Exercise brief »
Using the data below, return the stretch from the line that contains "let vid := fieldOf (s.n 0x2290 4) 0 12" through the line that contains "s.sw.fdb ∧ t.mem = s.mem) ∧", both included, exactly as it stands and nothing beyond it.

Records for the task »

-- ==== Sys2Proof/Machine/Dispatch.lean ====
section
/-! DEFINITION. One arm per command: the meaning that gives it its effect. -/

namespace Sys2Proof.Machine
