/-- Commands of the switch's tables (R222, R242–R244, R253–R257): a database command is taken and then read, inserted, deleted or
flushed with its STATUS; an entry ages out; a read command stages an entry's values, a write command stores the staged ones, the
third acts as its table says; a stream gate's list and a recovery follow their times. Model readings that it
rests on: log entries 34, 76. -/
def Obligations.SwitchTablesAnswerCommands : Prop :=
  (∀ (q : Path) (c : Instr) (k : Nat) (s : State),
    (c, k) ∈ [(Instr.fdbReadEntry q, 1), (Instr.fdbInsert q, 2), (Instr.fdbDelete q, 3), (Instr.fdbFlush q, 4)] →
    s.writeOk q 0x2290 7 k = true → s.sw.fdbCmd = none →
    ∃ t, exec c s = .next t ∧ t.sw.fdbCmd = some k ∧ t.n 0x2290 8 = 1 ∧ ObjectsKept s t [(0x2290, 8)] ∧ t.mem = s.mem) ∧
  (∀ (x : FdbEntry) (s : State), s.sw.fdbCmd = some 1 → s.fdbAt (s.n 0x2290 1) = some x →
    ∃ t, exec .fdbCommandDone s = .next t ∧ t.n 0x2290 8 = 2 ∧ t.n 0x2290 2 = x.mac % 2 ^ 64 ∧ t.n 0x2290 5 = x.mask % 2 ^ 64 ∧
      t.sw.fdb = s.sw.fdb ∧ t.sw.fdbCmd = none ∧ t.mem = s.mem) ∧
  (∀ (e : Nat) (s : State),
    let mac := s.n 0x2290 2
    let vid := fieldOf (s.n 0x2290 4) 0 12
    s.sw.fdbCmd = some 2 → s.fdbFind mac vid = some e ∨ (s.fdbFind mac vid = none ∧ s.fdbFree mac vid = some e) →
    ∃ t, exec .fdbCommandDone s = .next t ∧ t.n 0x2290 8 = 2 ∧ t.mem = s.mem ∧
      t.fdbAt e = some { mac := mac, vid := vid, isStatic := s.bit 0x2290 4 13, mask := s.n 0x2290 5, at' := s.ticks }) ∧
  (∀ (s : State), s.sw.fdbCmd = some 2 → s.fdbFind (s.n 0x2290 2) (fieldOf (s.n 0x2290 4) 0 12) = none →
    s.fdbFree (s.n 0x2290 2) (fieldOf (s.n 0x2290 4) 0 12) = none →
    ∃ t, exec .fdbCommandDone s = .next t ∧ t.n 0x2290 8 = 4 ∧ t.sw.fdb = s.sw.fdb ∧ t.mem = s.mem) ∧
  (∀ (e : Nat) (s : State), s.sw.fdbCmd = some 3 → s.fdbFind (s.n 0x2290 2) (fieldOf (s.n 0x2290 4) 0 12) = some e →
    ∃ t, exec .fdbCommandDone s = .next t ∧ t.n 0x2290 8 = 2 ∧ t.fdbAt e = none ∧ t.mem = s.mem) ∧
  (∀ (s : State), s.sw.fdbCmd = some 4 →
    ∃ t, exec .fdbCommandDone s = .next t ∧ t.n 0x2290 8 = 2 ∧ t.sw.fdb = s.sw.fdb.filter (fun e => e.2.isStatic) ∧ t.mem = s.mem) ∧
  (∀ (e : Fin 8192) (dt : Nat) (x : FdbEntry) (s : State), s.fdbAt e = some x → x.isStatic = false → s.n 0x2290 9 ≠ 0 →
    s.n 0x2290 9 * secondTicks ≤ s.ticks + dt - x.at' →
    ∃ t, exec (.fdbAgeExpiry e dt) s = .next t ∧ t.fdbAt e = none ∧ t.mem = s.mem) ∧
  (∀ (q : Path) (s : State),
    let h := s.n 0x2280 1
    (s.writeOk q 0x2280 6 1 = true → ∃ t, exec (.streamRead q) s = .next t ∧ t.sw = s.sw ∧ t.mem = s.mem ∧
      t.n 0x2280 2 = (s.stream h).mac % 2 ^ 64 ∧ t.n 0x2280 4 = (s.stream h).ident % 2 ^ 64 ∧
      t.n 0x2280 5 = (s.stream h).filter % 2 ^ 64 ∧ t.n 0x2280 8 = (s.stream h).matched % 2 ^ 64 ∧
      t.n 0x2280 9 = (s.stream h).passed % 2 ^ 64) ∧
    (s.writeOk q 0x2280 6 2 = true → ∃ t, exec (.streamWrite q) s = .next t ∧ t.od = s.od ∧ t.mem = s.mem ∧
      t.stream h = { s.stream h with mac := s.n 0x2280 2, ident := s.n 0x2280 4, filter := s.n 0x2280 5 }) ∧
    (s.writeOk q 0x2280 6 3 = true → ∃ t, exec (.streamClearBlocked q) s = .next t ∧ t.mem = s.mem ∧
      t.stream h = { s.stream h with blocked := false } ∧ ObjectsKept s t [(0x2280, 7)])) ∧
  (∀ (q : Path) (s : State),
    let g := s.n 0x2281 1
    (s.writeOk q 0x2281 9 1 = true → ∃ t, exec (.streamGateRead q) s = .next t ∧ t.sw = s.sw ∧ t.mem = s.mem ∧
      t.n 0x2281 2 = (s.sgate g).list % 2 ^ 64 ∧ t.n 0x2281 3 = (s.sgate g).len % 2 ^ 64 ∧
      t.n 0x2281 4 = (s.sgate g).cycle % 2 ^ 64 ∧ t.n 0x2281 0xA = (s.sgate g).status % 2 ^ 64) ∧
    (s.writeOk q 0x2281 9 2 = true → ∃ t, exec (.streamGateWrite q) s = .next t ∧ t.od = s.od ∧ t.mem = s.mem ∧
      t.sgate g = { s.sgate g with list := s.n 0x2281 2, len := s.n 0x2281 3, cycle := s.n 0x2281 4, base := s.n 0x2281 6
                                   dom := s.n 0x2281 8 }) ∧
    (∀ l, s.writeOk q 0x2281 9 3 = true → s.readGateList (s.sgate g).list (s.sgate g).len 5 = some l →
      ∃ t, exec (.streamGateChangeList q) s = .next t ∧ t.n 0x2281 0xA = 1 ∧ (t.sgate g).status = 1 ∧ t.mem = s.mem ∧
        (t.sgate g).ctl.oper = (s.sgate g).ctl.oper ∧ (t.sgate g).ctl.pend =
          some (l, (s.sgate g).cycle, changeTime (s.sgate g).base (s.sgate g).cycle (s.now64 (s.sgate g).dom))) ∧
    (s.writeOk q 0x2281 9 3 = true → s.readGateList (s.sgate g).list (s.sgate g).len 5 = none →
      ∃ t, exec (.streamGateChangeList q) s = .next t ∧ t.n 0x2281 0xA = 3 ∧ (t.sgate g).ctl = (s.sgate g).ctl ∧
        t.bit 0x2200 0xF 6 = true ∧ t.mem = s.mem)) ∧
  (∀ (g : Fin 64) (dt : Nat) (l : List (Nat × Nat × Nat)) (cy at0 : Nat) (s : State), (s.sgate g).ctl.pend = some (l, cy, at0) →
    at0 ≤ (s.advance dt).now64 (s.sgate g).dom →
    ∃ t, exec (.streamGateListOperational g dt) s = .next t ∧ (t.sgate g).status = 2 ∧ t.bit 0x2200 0xF 5 = true ∧ t.mem = s.mem ∧
      (t.sgate g).ctl = { oper := l, cycle := cy, idx := 0, entryAt := at0, cycleAt := at0, pend := none }) ∧
  (∀ (g : Fin 64) (dt : Nat) (x : GateCtl) (s : State), (s.sgate g).ctl.next ((s.advance dt).now64 (s.sgate g).dom) = some x →
    ∃ t, exec (.streamGateIntervalExpiry g dt) s = .next t ∧ (t.sgate g).ctl = x ∧ t.mem = s.mem) ∧
  (∀ (q : Path) (s : State),
    let i := s.n 0x2282 1
    (s.writeOk q 0x2282 7 1 = true → ∃ t, exec (.meterRead q) s = .next t ∧ t.sw = s.sw ∧ t.mem = s.mem ∧
      t.n 0x2282 2 = (s.meter i).cir % 2 ^ 64 ∧ t.n 0x2282 3 = (s.meter i).cbs % 2 ^ 64 ∧
      t.n 0x2282 4 = (s.meter i).eir % 2 ^ 64 ∧ t.n 0x2282 5 = (s.meter i).ebs % 2 ^ 64 ∧
      t.n 0x2282 9 = (s.meter i).green % 2 ^ 64) ∧
    (s.writeOk q 0x2282 7 2 = true → ∃ t, exec (.meterWrite q) s = .next t ∧ t.od = s.od ∧ t.mem = s.mem ∧
      (t.meter i).cir = s.n 0x2282 2 ∧ (t.meter i).cbs = s.n 0x2282 3 ∧ (t.meter i).eir = s.n 0x2282 4 ∧
      (t.meter i).ebs = s.n 0x2282 5 ∧ (t.meter i).mode = s.n 0x2282 6 ∧ (t.meter i).green = (s.meter i).green) ∧
    (s.writeOk q 0x2282 7 3 = true → ∃ t, exec (.meterClearMarkAllRed q) s = .next t ∧ t.mem = s.mem ∧
      t.meter i = { s.meter i with allRed := false } ∧ t.n 0x2282 8 = 0 ∧ ObjectsKept s t [(0x2282, 8)])) ∧
  (∀ (q : Path) (s : State),
    let h := s.n 0x2283 1
    (s.writeOk q 0x2283 4 1 = true → ∃ t, exec (.cbRead q) s = .next t ∧ t.sw = s.sw ∧ t.mem = s.mem ∧
      t.n 0x2283 2 = (s.cb h).func % 2 ^ 64 ∧ t.n 0x2283 3 = (s.cb h).mask % 2 ^ 64 ∧
      t.n 0x2283 5 = (s.cb h).genSeq % 2 ^ 64 ∧ t.n 0x2283 6 = (s.cb h).passed % 2 ^ 64 ∧
      t.n 0x2283 7 = (s.cb h).discarded % 2 ^ 64) ∧
    (s.writeOk q 0x2283 4 2 = true → ∃ t, exec (.cbWrite q) s = .next t ∧ t.od = s.od ∧ t.mem = s.mem ∧
      t.cb h = { s.cb h with func := s.n 0x2283 2, mask := s.n 0x2283 3 }) ∧
    (s.writeOk q 0x2283 4 3 = true → ∃ t, exec (.cbResetRecovery q) s = .next t ∧ t.od = s.od ∧ t.mem = s.mem ∧
      (t.cb h).takeAny = true ∧ (t.cb h).resets = ((s.cb h).resets + 1) % 2 ^ 32)) ∧
  (∀ (h : Fin 256) (s : State), bitOf (s.cb h).func 1 = true → fieldOf (s.cb h).func 16 16 ≠ 0 → (s.cb h).takeAny = false →
    ∃ t, exec (.cbResetTimeout h) s = .next t ∧ (t.cb h).takeAny = true ∧ (t.cb h).resets = ((s.cb h).resets + 1) % 2 ^ 32 ∧
      t.od = s.od ∧ t.mem = s.mem)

Response box »
    let vid := fieldOf (s.n 0x2290 4) 0 12
    s.sw.fdbCmd = some 2 → s.fdbFind mac vid = some e ∨ (s.fdbFind mac vid = none ∧ s.fdbFree mac vid = some e) →
    ∃ t, exec .fdbCommandDone s = .next t ∧ t.n 0x2290 8 = 2 ∧ t.mem = s.mem ∧
      t.fdbAt e = some { mac := mac, vid := vid, isStatic := s.bit 0x2290 4 13, mask := s.n 0x2290 5, at' := s.ticks }) ∧
  (∀ (s : State), s.sw.fdbCmd = some 2 → s.fdbFind (s.n 0x2290 2) (fieldOf (s.n 0x2290 4) 0 12) = none →
    s.fdbFree (s.n 0x2290 2) (fieldOf (s.n 0x2290 4) 0 12) = none →
    ∃ t, exec .fdbCommandDone s = .next t ∧ t.n 0x2290 8 = 4 ∧ t.sw.fdb = s.sw.fdb ∧ t.mem = s.mem) ∧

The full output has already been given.